▶ **WHAT THE EXERCISE ASKS**
Repeat the records below in their entirety, exactly.
::: DATA PROVIDED
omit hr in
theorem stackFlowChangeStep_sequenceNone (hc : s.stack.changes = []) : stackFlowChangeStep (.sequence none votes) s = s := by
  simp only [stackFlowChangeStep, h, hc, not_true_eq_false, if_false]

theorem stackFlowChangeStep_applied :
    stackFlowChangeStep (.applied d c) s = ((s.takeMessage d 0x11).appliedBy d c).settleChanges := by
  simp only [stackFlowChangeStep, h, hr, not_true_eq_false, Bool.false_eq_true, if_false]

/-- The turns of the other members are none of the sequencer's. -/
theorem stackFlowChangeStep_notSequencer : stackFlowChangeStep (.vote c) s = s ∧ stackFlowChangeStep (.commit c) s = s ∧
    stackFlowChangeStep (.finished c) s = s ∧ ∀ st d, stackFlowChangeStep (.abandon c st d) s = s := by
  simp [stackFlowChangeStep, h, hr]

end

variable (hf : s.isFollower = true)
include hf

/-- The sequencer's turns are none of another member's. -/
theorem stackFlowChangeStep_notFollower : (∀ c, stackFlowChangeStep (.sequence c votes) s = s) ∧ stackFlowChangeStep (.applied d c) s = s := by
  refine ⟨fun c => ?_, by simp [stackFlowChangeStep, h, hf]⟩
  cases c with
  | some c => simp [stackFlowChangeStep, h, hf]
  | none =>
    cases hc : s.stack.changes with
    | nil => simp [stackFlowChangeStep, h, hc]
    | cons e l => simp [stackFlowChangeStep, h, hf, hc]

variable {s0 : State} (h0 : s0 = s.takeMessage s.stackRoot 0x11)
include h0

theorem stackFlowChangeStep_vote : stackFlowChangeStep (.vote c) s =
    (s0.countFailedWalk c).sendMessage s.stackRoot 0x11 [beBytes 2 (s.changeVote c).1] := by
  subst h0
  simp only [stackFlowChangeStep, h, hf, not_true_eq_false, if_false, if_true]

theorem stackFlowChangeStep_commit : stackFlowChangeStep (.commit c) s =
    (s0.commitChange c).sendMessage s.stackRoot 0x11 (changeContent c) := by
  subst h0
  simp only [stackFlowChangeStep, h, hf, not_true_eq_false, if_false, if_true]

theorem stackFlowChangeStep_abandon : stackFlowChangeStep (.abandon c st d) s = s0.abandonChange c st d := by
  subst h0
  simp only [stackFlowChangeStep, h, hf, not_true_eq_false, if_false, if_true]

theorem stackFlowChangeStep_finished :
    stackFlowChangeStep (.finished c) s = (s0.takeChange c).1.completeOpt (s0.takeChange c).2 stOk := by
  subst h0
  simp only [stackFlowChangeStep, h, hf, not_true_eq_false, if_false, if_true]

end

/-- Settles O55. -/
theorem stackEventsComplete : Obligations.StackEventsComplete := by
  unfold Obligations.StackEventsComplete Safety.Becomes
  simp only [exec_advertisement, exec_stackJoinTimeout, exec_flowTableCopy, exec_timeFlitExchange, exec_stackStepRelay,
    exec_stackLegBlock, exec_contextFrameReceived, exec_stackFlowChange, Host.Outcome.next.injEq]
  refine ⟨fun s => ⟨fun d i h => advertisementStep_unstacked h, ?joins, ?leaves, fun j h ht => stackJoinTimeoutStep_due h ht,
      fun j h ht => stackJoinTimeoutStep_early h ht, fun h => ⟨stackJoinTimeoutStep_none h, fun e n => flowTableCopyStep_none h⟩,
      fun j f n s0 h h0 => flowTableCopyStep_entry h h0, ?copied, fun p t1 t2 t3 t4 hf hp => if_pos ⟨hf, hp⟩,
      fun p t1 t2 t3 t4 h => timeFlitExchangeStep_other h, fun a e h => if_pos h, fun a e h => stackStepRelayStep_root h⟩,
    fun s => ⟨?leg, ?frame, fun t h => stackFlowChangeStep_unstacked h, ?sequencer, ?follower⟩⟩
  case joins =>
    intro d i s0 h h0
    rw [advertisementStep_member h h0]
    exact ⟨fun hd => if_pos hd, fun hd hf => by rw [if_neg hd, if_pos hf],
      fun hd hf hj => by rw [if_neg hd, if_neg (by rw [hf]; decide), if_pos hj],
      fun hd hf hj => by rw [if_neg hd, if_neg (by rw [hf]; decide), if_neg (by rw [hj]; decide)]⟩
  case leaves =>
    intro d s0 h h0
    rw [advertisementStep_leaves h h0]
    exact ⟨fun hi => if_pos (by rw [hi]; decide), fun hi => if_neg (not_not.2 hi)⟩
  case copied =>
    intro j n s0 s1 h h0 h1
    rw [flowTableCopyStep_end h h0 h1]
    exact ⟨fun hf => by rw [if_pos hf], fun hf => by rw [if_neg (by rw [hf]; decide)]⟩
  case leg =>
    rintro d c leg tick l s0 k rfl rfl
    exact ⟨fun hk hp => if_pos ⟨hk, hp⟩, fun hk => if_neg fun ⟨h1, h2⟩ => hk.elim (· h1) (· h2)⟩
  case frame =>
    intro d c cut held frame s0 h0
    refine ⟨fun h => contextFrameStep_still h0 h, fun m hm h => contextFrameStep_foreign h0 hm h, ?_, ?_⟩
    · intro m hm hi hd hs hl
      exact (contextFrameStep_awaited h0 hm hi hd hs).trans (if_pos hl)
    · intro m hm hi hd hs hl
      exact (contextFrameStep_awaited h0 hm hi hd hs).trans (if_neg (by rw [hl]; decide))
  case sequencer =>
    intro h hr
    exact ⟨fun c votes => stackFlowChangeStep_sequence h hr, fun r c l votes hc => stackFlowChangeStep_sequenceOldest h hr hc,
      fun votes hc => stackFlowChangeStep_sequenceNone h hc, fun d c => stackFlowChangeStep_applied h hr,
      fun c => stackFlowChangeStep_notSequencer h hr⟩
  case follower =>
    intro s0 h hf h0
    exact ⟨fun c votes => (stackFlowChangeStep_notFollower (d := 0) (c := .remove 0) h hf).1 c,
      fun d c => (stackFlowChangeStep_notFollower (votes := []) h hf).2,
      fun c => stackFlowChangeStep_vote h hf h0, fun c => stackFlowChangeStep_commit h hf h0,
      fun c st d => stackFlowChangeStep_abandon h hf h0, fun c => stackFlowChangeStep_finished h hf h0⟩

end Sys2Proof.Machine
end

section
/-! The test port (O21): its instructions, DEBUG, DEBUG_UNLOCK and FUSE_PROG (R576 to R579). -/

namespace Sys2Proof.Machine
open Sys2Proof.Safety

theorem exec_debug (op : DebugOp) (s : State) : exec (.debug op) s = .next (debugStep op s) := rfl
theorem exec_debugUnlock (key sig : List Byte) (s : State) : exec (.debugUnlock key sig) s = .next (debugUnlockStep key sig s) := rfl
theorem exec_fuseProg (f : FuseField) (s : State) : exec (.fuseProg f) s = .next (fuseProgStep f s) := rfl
::::::
▶ **TASK OUTPUT**
omit hr in
theorem stackFlowChangeStep_sequenceNone (hc : s.stack.changes = []) : stackFlowChangeStep (.sequence none votes) s = s := by
  simp only [stackFlowChangeStep, h, hc, not_true_eq_false, if_false]

theorem stackFlowChangeStep_applied :
    stackFlowChangeStep (.applied d c) s = ((s.takeMessage d 0x11).appliedBy d c).settleChanges := by
  simp only [stackFlowChangeStep, h, hr, not_true_eq_false, Bool.false_eq_true, if_false]

/-- The turns of the other members are none of the sequencer's. -/
theorem stackFlowChangeStep_notSequencer : stackFlowChangeStep (.vote c) s = s ∧ stackFlowChangeStep (.commit c) s = s ∧
    stackFlowChangeStep (.finished c) s = s ∧ ∀ st d, stackFlowChangeStep (.abandon c st d) s = s := by
  simp [stackFlowChangeStep, h, hr]

end

variable (hf : s.isFollower = true)
include hf

/-- The sequencer's turns are none of another member's. -/
theorem stackFlowChangeStep_notFollower : (∀ c, stackFlowChangeStep (.sequence c votes) s = s) ∧ stackFlowChangeStep (.applied d c) s = s := by
  refine ⟨fun c => ?_, by simp [stackFlowChangeStep, h, hf]⟩
  cases c with
  | some c => simp [stackFlowChangeStep, h, hf]
  | none =>
    cases hc : s.stack.changes with
    | nil => simp [stackFlowChangeStep, h, hc]
    | cons e l => simp [stackFlowChangeStep, h, hf, hc]

variable {s0 : State} (h0 : s0 = s.takeMessage s.stackRoot 0x11)
include h0

theorem stackFlowChangeStep_vote : stackFlowChangeStep (.vote c) s =
    (s0.countFailedWalk c).sendMessage s.stackRoot 0x11 [beBytes 2 (s.changeVote c).1] := by
  subst h0
  simp only [stackFlowChangeStep, h, hf, not_true_eq_false, if_false, if_true]

theorem stackFlowChangeStep_commit : stackFlowChangeStep (.commit c) s =
    (s0.commitChange c).sendMessage s.stackRoot 0x11 (changeContent c) := by
  subst h0
  simp only [stackFlowChangeStep, h, hf, not_true_eq_false, if_false, if_true]

theorem stackFlowChangeStep_abandon : stackFlowChangeStep (.abandon c st d) s = s0.abandonChange c st d := by
  subst h0
  simp only [stackFlowChangeStep, h, hf, not_true_eq_false, if_false, if_true]

theorem stackFlowChangeStep_finished :
    stackFlowChangeStep (.finished c) s = (s0.takeChange c).1.completeOpt (s0.takeChange c).2 stOk := by
  subst h0
  simp only [stackFlowChangeStep, h, hf, not_true_eq_false, if_false, if_true]

end

/-- Settles O55. -/
theorem stackEventsComplete : Obligations.StackEventsComplete := by
  unfold Obligations.StackEventsComplete Safety.Becomes
  simp only [exec_advertisement, exec_stackJoinTimeout, exec_flowTableCopy, exec_timeFlitExchange, exec_stackStepRelay,
    exec_stackLegBlock, exec_contextFrameReceived, exec_stackFlowChange, Host.Outcome.next.injEq]
  refine ⟨fun s => ⟨fun d i h => advertisementStep_unstacked h, ?joins, ?leaves, fun j h ht => stackJoinTimeoutStep_due h ht,
      fun j h ht => stackJoinTimeoutStep_early h ht, fun h => ⟨stackJoinTimeoutStep_none h, fun e n => flowTableCopyStep_none h⟩,
      fun j f n s0 h h0 => flowTableCopyStep_entry h h0, ?copied, fun p t1 t2 t3 t4 hf hp => if_pos ⟨hf, hp⟩,
      fun p t1 t2 t3 t4 h => timeFlitExchangeStep_other h, fun a e h => if_pos h, fun a e h => stackStepRelayStep_root h⟩,
    fun s => ⟨?leg, ?frame, fun t h => stackFlowChangeStep_unstacked h, ?sequencer, ?follower⟩⟩
  case joins =>
    intro d i s0 h h0
    rw [advertisementStep_member h h0]
    exact ⟨fun hd => if_pos hd, fun hd hf => by rw [if_neg hd, if_pos hf],
      fun hd hf hj => by rw [if_neg hd, if_neg (by rw [hf]; decide), if_pos hj],
      fun hd hf hj => by rw [if_neg hd, if_neg (by rw [hf]; decide), if_neg (by rw [hj]; decide)]⟩
  case leaves =>
    intro d s0 h h0
    rw [advertisementStep_leaves h h0]
    exact ⟨fun hi => if_pos (by rw [hi]; decide), fun hi => if_neg (not_not.2 hi)⟩
  case copied =>
    intro j n s0 s1 h h0 h1
    rw [flowTableCopyStep_end h h0 h1]
    exact ⟨fun hf => by rw [if_pos hf], fun hf => by rw [if_neg (by rw [hf]; decide)]⟩
  case leg =>
    rintro d c leg tick l s0 k rfl rfl
    exact ⟨fun hk hp => if_pos ⟨hk, hp⟩, fun hk => if_neg fun ⟨h1, h2⟩ => hk.elim (· h1) (· h2)⟩
  case frame =>
    intro d c cut held frame s0 h0
    refine ⟨fun h => contextFrameStep_still h0 h, fun m hm h => contextFrameStep_foreign h0 hm h, ?_, ?_⟩
    · intro m hm hi hd hs hl
      exact (contextFrameStep_awaited h0 hm hi hd hs).trans (if_pos hl)
    · intro m hm hi hd hs hl
      exact (contextFrameStep_awaited h0 hm hi hd hs).trans (if_neg (by rw [hl]; decide))
  case sequencer =>
    intro h hr
    exact ⟨fun c votes => stackFlowChangeStep_sequence h hr, fun r c l votes hc => stackFlowChangeStep_sequenceOldest h hr hc,
      fun votes hc => stackFlowChangeStep_sequenceNone h hc, fun d c => stackFlowChangeStep_applied h hr,
      fun c => stackFlowChangeStep_notSequencer h hr⟩
  case follower =>
    intro s0 h hf h0
    exact ⟨fun c votes => (stackFlowChangeStep_notFollower (d := 0) (c := .remove 0) h hf).1 c,
      fun d c => (stackFlowChangeStep_notFollower (votes := []) h hf).2,
      fun c => stackFlowChangeStep_vote h hf h0, fun c => stackFlowChangeStep_commit h hf h0,
      fun c st d => stackFlowChangeStep_abandon h hf h0, fun c => stackFlowChangeStep_finished h hf h0⟩

end Sys2Proof.Machine
end

section
/-! The test port (O21): its instructions, DEBUG, DEBUG_UNLOCK and FUSE_PROG (R576 to R579). -/

namespace Sys2Proof.Machine
open Sys2Proof.Safety

theorem exec_debug (op : DebugOp) (s : State) : exec (.debug op) s = .next (debugStep op s) := rfl
theorem exec_debugUnlock (key sig : List Byte) (s : State) : exec (.debugUnlock key sig) s = .next (debugUnlockStep key sig s) := rfl
theorem exec_fuseProg (f : FuseField) (s : State) : exec (.fuseProg f) s = .next (fuseProgStep f s) := rfl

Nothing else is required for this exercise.